-- ==== Sys2Proof/Tests/Slice0.lean ====
section
/-!
SUPPORT. The model's own tests: ill-formed terms that the check refuses, examples of the spec, single commands on small states, and for
every statement states and operands that meet its hypotheses.
-/
namespace Sys2Proof.Machine

set_option maxRecDepth 100000

/-- The state after reset with some registers and some fields at other values. -/
def built (l : List (Nat × Int)) (f : List (Bits × Nat)) : State :=
  f.foldl (fun s p => s.setFld p.1 p.2) (l.foldl (fun s p => s.wr p.1 p.2) State.reset)

/-- Lane 1 runs slot 127, whose word is `w`. -/
def atInstr (w : Nat) : State := (built [(Reg.lnSlot 1, 128)] []).setBlob (Reg.ltProg 1) (leBytes 4 w)

/-- A card with an image header signed (with the private key 1) under the public key loaded in slot 0. -/
def cardInstalled : State :=
  ((built [(Reg.STATE, 3)] [(flag Reg.CARD_STATUS 1, 1), (flag Reg.KEY_MAP 8, 1)]).setBlob Reg.CARD_HEADER (leBytes 256
    14665978449581463909828670262457462738488107509521753328338919575345525673376370309331185048775975015600797397927915065091538485925968266117939520438115940291032621389492586791283584453014438527510081608115854371472040478965266585845524598262896775971212397917701065845170762960760077915123835078037942648987724829350894510470501393424003053321625914953746709704516328485757055327539706622238974447751852980929074444573365395385790320548865078641744818093724827923232555838281432177941243039890517531458545345551138901145156780539150102921778468316415245525106044761945653181658362164685344525742027673559222092646733)).setBlob (Reg.PUBKEY 0) (leBytes 64
    12848415536889929810942929663809185622044927303012336624043531494795519418898768949504774849640561268181849910057269387681333224483169262077435046232397675)

/-- A register after a command. -/
def after (c : Instr) (s : State) (k : Nat) : Option Int :=
  match exec c s with
  | .next t => some (t.rd k)
  | _ => none

/-! ### Ill-formed terms -/

/-- Refused: conversionResult (log entry 114: a level beyond twice the full scale); creditRequest (R450: a block holds 256 bytes); captureFrame (R465: five node words); captureFrame (R465: at most nine scan words); captureFrame (R335: a node word is a Q15 fraction); captureFrame (R335: a scan word is a Q15 fraction); pduReceive (R527: port code 0 is no port). -/
theorem test_illFormed_samples :
    Instr.wf (.conversionResult ⟨0, none⟩ 0 65536) = false ∧
    Instr.wf (.creditRequest 19 (List.replicate 257 0)) = false ∧
    Instr.wf (.captureFrame [0, 0, 0, 0] []) = false ∧
    Instr.wf (.captureFrame [0, 0, 0, 0, 0] (List.replicate 10 0)) = false ∧
    Instr.wf (.captureFrame [0, 0, 0, 0, 40000] []) = false ∧
    Instr.wf (.captureFrame [0, 0, 0, 0, 0] [-40000]) = false ∧
    Instr.wf (.pduReceive 0 []) = false := by
  decide

/-- Refused: read (R527); write (R527); write (R505: VLEN is one byte); bundle (R527); bundle (R506: VLEN is one byte); bundle (R506: a body holds 1024 bytes); describe (R527). -/
theorem test_illFormed_requests :
    Instr.wf (.read 1 0 0 0 0 0) = false ∧
    Instr.wf (.write 1 0 0 0 0 0 []) = false ∧
    Instr.wf (.write 1 5 0 0 0 0 (List.replicate 256 0)) = false ∧
    Instr.wf (.bundle 1 0 0 0 ⟨[], none⟩) = false ∧
    Instr.wf (.bundle 1 5 0 0 ⟨[(0, 0, List.replicate 256 0)], none⟩) = false ∧
    Instr.wf (.bundle 1 5 0 0 ⟨List.replicate 4 (0, 0, List.replicate 255 0), none⟩) = false ∧
    Instr.wf (.describe 1 0 0 0 0 0) = false := by
  decide

/-- Refused: domainRead (R527); domainStart (R527); domainData (R527); domainData (R510: a segment holds a byte); domainData (R510: a segment holds at most 1016 bytes); domainEnd (R527); assign (R527). -/
theorem test_illFormed_segments :
    Instr.wf (.domainRead 1 0 0 0 0 0 0 0) = false ∧
    Instr.wf (.domainStart 1 0 0 0 0 0 0) = false ∧
    Instr.wf (.domainData 1 0 0 0 0 [0]) = false ∧
    Instr.wf (.domainData 1 5 0 0 0 []) = false ∧
    Instr.wf (.domainData 1 5 0 0 0 (List.replicate 1017 0)) = false ∧
    Instr.wf (.domainEnd 1 0 0 0 ⟨0, none⟩) = false ∧
    Instr.wf (.assign 1 0 0 0 0) = false := by
  decide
--------
INSTRUCTIONS FOR THE TASK:
Print the listing above in full, exactly as it is.

RESULT:
-- ==== Sys2Proof/Tests/Slice0.lean ====
section
/-!
SUPPORT. The model's own tests: ill-formed terms that the check refuses, examples of the spec, single commands on small states, and for
every statement states and operands that meet its hypotheses.
-/
namespace Sys2Proof.Machine

set_option maxRecDepth 100000

/-- The state after reset with some registers and some fields at other values. -/
def built (l : List (Nat × Int)) (f : List (Bits × Nat)) : State :=
  f.foldl (fun s p => s.setFld p.1 p.2) (l.foldl (fun s p => s.wr p.1 p.2) State.reset)

/-- Lane 1 runs slot 127, whose word is `w`. -/
def atInstr (w : Nat) : State := (built [(Reg.lnSlot 1, 128)] []).setBlob (Reg.ltProg 1) (leBytes 4 w)

/-- A card with an image header signed (with the private key 1) under the public key loaded in slot 0. -/
def cardInstalled : State :=
  ((built [(Reg.STATE, 3)] [(flag Reg.CARD_STATUS 1, 1), (flag Reg.KEY_MAP 8, 1)]).setBlob Reg.CARD_HEADER (leBytes 256
    14665978449581463909828670262457462738488107509521753328338919575345525673376370309331185048775975015600797397927915065091538485925968266117939520438115940291032621389492586791283584453014438527510081608115854371472040478965266585845524598262896775971212397917701065845170762960760077915123835078037942648987724829350894510470501393424003053321625914953746709704516328485757055327539706622238974447751852980929074444573365395385790320548865078641744818093724827923232555838281432177941243039890517531458545345551138901145156780539150102921778468316415245525106044761945653181658362164685344525742027673559222092646733)).setBlob (Reg.PUBKEY 0) (leBytes 64
    12848415536889929810942929663809185622044927303012336624043531494795519418898768949504774849640561268181849910057269387681333224483169262077435046232397675)

/-- A register after a command. -/
def after (c : Instr) (s : State) (k : Nat) : Option Int :=
  match exec c s with
  | .next t => some (t.rd k)
  | _ => none

/-! ### Ill-formed terms -/

/-- Refused: conversionResult (log entry 114: a level beyond twice the full scale); creditRequest (R450: a block holds 256 bytes); captureFrame (R465: five node words); captureFrame (R465: at most nine scan words); captureFrame (R335: a node word is a Q15 fraction); captureFrame (R335: a scan word is a Q15 fraction); pduReceive (R527: port code 0 is no port). -/
theorem test_illFormed_samples :
    Instr.wf (.conversionResult ⟨0, none⟩ 0 65536) = false ∧
    Instr.wf (.creditRequest 19 (List.replicate 257 0)) = false ∧
    Instr.wf (.captureFrame [0, 0, 0, 0] []) = false ∧
    Instr.wf (.captureFrame [0, 0, 0, 0, 0] (List.replicate 10 0)) = false ∧
    Instr.wf (.captureFrame [0, 0, 0, 0, 40000] []) = false ∧
    Instr.wf (.captureFrame [0, 0, 0, 0, 0] [-40000]) = false ∧
    Instr.wf (.pduReceive 0 []) = false := by
  decide

/-- Refused: read (R527); write (R527); write (R505: VLEN is one byte); bundle (R527); bundle (R506: VLEN is one byte); bundle (R506: a body holds 1024 bytes); describe (R527). -/
theorem test_illFormed_requests :
    Instr.wf (.read 1 0 0 0 0 0) = false ∧
    Instr.wf (.write 1 0 0 0 0 0 []) = false ∧
    Instr.wf (.write 1 5 0 0 0 0 (List.replicate 256 0)) = false ∧
    Instr.wf (.bundle 1 0 0 0 ⟨[], none⟩) = false ∧
    Instr.wf (.bundle 1 5 0 0 ⟨[(0, 0, List.replicate 256 0)], none⟩) = false ∧
    Instr.wf (.bundle 1 5 0 0 ⟨List.replicate 4 (0, 0, List.replicate 255 0), none⟩) = false ∧
    Instr.wf (.describe 1 0 0 0 0 0) = false := by
  decide

/-- Refused: domainRead (R527); domainStart (R527); domainData (R527); domainData (R510: a segment holds a byte); domainData (R510: a segment holds at most 1016 bytes); domainEnd (R527); assign (R527). -/
theorem test_illFormed_segments :
    Instr.wf (.domainRead 1 0 0 0 0 0 0 0) = false ∧
    Instr.wf (.domainStart 1 0 0 0 0 0 0) = false ∧
    Instr.wf (.domainData 1 0 0 0 0 [0]) = false ∧
    Instr.wf (.domainData 1 5 0 0 0 []) = false ∧
    Instr.wf (.domainData 1 5 0 0 0 (List.replicate 1017 0)) = false ∧
    Instr.wf (.domainEnd 1 0 0 0 ⟨0, none⟩) = false ∧
    Instr.wf (.assign 1 0 0 0 0) = false := by
  decide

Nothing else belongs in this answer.